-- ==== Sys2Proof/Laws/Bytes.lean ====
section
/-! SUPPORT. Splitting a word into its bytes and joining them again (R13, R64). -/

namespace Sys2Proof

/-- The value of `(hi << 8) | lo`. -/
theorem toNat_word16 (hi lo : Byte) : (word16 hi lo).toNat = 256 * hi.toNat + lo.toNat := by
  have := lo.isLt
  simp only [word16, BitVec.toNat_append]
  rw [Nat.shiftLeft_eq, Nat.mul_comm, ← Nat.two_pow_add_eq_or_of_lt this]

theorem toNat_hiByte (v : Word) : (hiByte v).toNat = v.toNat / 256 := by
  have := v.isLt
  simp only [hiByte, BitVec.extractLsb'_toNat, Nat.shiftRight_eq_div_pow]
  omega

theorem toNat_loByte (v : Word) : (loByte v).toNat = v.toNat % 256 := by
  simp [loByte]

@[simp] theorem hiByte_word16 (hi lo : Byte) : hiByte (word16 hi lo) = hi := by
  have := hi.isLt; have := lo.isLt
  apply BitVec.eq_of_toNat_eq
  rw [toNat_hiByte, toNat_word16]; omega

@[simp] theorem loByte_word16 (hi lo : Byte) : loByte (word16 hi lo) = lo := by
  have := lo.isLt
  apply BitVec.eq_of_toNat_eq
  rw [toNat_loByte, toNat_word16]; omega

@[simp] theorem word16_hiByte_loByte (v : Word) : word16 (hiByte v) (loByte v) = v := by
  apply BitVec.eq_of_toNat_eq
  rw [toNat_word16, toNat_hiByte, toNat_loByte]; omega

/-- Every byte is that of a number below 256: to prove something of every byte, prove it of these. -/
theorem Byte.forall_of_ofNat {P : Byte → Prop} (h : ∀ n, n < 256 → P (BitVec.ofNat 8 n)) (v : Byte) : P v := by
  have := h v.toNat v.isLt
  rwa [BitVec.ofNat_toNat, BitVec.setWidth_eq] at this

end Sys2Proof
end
==============================
• **Your goal**
Each line from the one that holds "The value of" to the end of the records above should be transcribed exactly, both ends included.

• **Reply**
/-- The value of `(hi << 8) | lo`. -/
theorem toNat_word16 (hi lo : Byte) : (word16 hi lo).toNat = 256 * hi.toNat + lo.toNat := by
  have := lo.isLt
  simp only [word16, BitVec.toNat_append]
  rw [Nat.shiftLeft_eq, Nat.mul_comm, ← Nat.two_pow_add_eq_or_of_lt this]

theorem toNat_hiByte (v : Word) : (hiByte v).toNat = v.toNat / 256 := by
  have := v.isLt
  simp only [hiByte, BitVec.extractLsb'_toNat, Nat.shiftRight_eq_div_pow]
  omega

theorem toNat_loByte (v : Word) : (loByte v).toNat = v.toNat % 256 := by
  simp [loByte]

@[simp] theorem hiByte_word16 (hi lo : Byte) : hiByte (word16 hi lo) = hi := by
  have := hi.isLt; have := lo.isLt
  apply BitVec.eq_of_toNat_eq
  rw [toNat_hiByte, toNat_word16]; omega

@[simp] theorem loByte_word16 (hi lo : Byte) : loByte (word16 hi lo) = lo := by
  have := lo.isLt
  apply BitVec.eq_of_toNat_eq
  rw [toNat_loByte, toNat_word16]; omega

@[simp] theorem word16_hiByte_loByte (v : Word) : word16 (hiByte v) (loByte v) = v := by
  apply BitVec.eq_of_toNat_eq
  rw [toNat_word16, toNat_hiByte, toNat_loByte]; omega

/-- Every byte is that of a number below 256: to prove something of every byte, prove it of these. -/
theorem Byte.forall_of_ofNat {P : Byte → Prop} (h : ∀ n, n < 256 → P (BitVec.ofNat 8 n)) (v : Byte) : P v := by
  have := h v.toNat v.isLt
  rwa [BitVec.ofNat_toNat, BitVec.setWidth_eq] at this

end Sys2Proof
end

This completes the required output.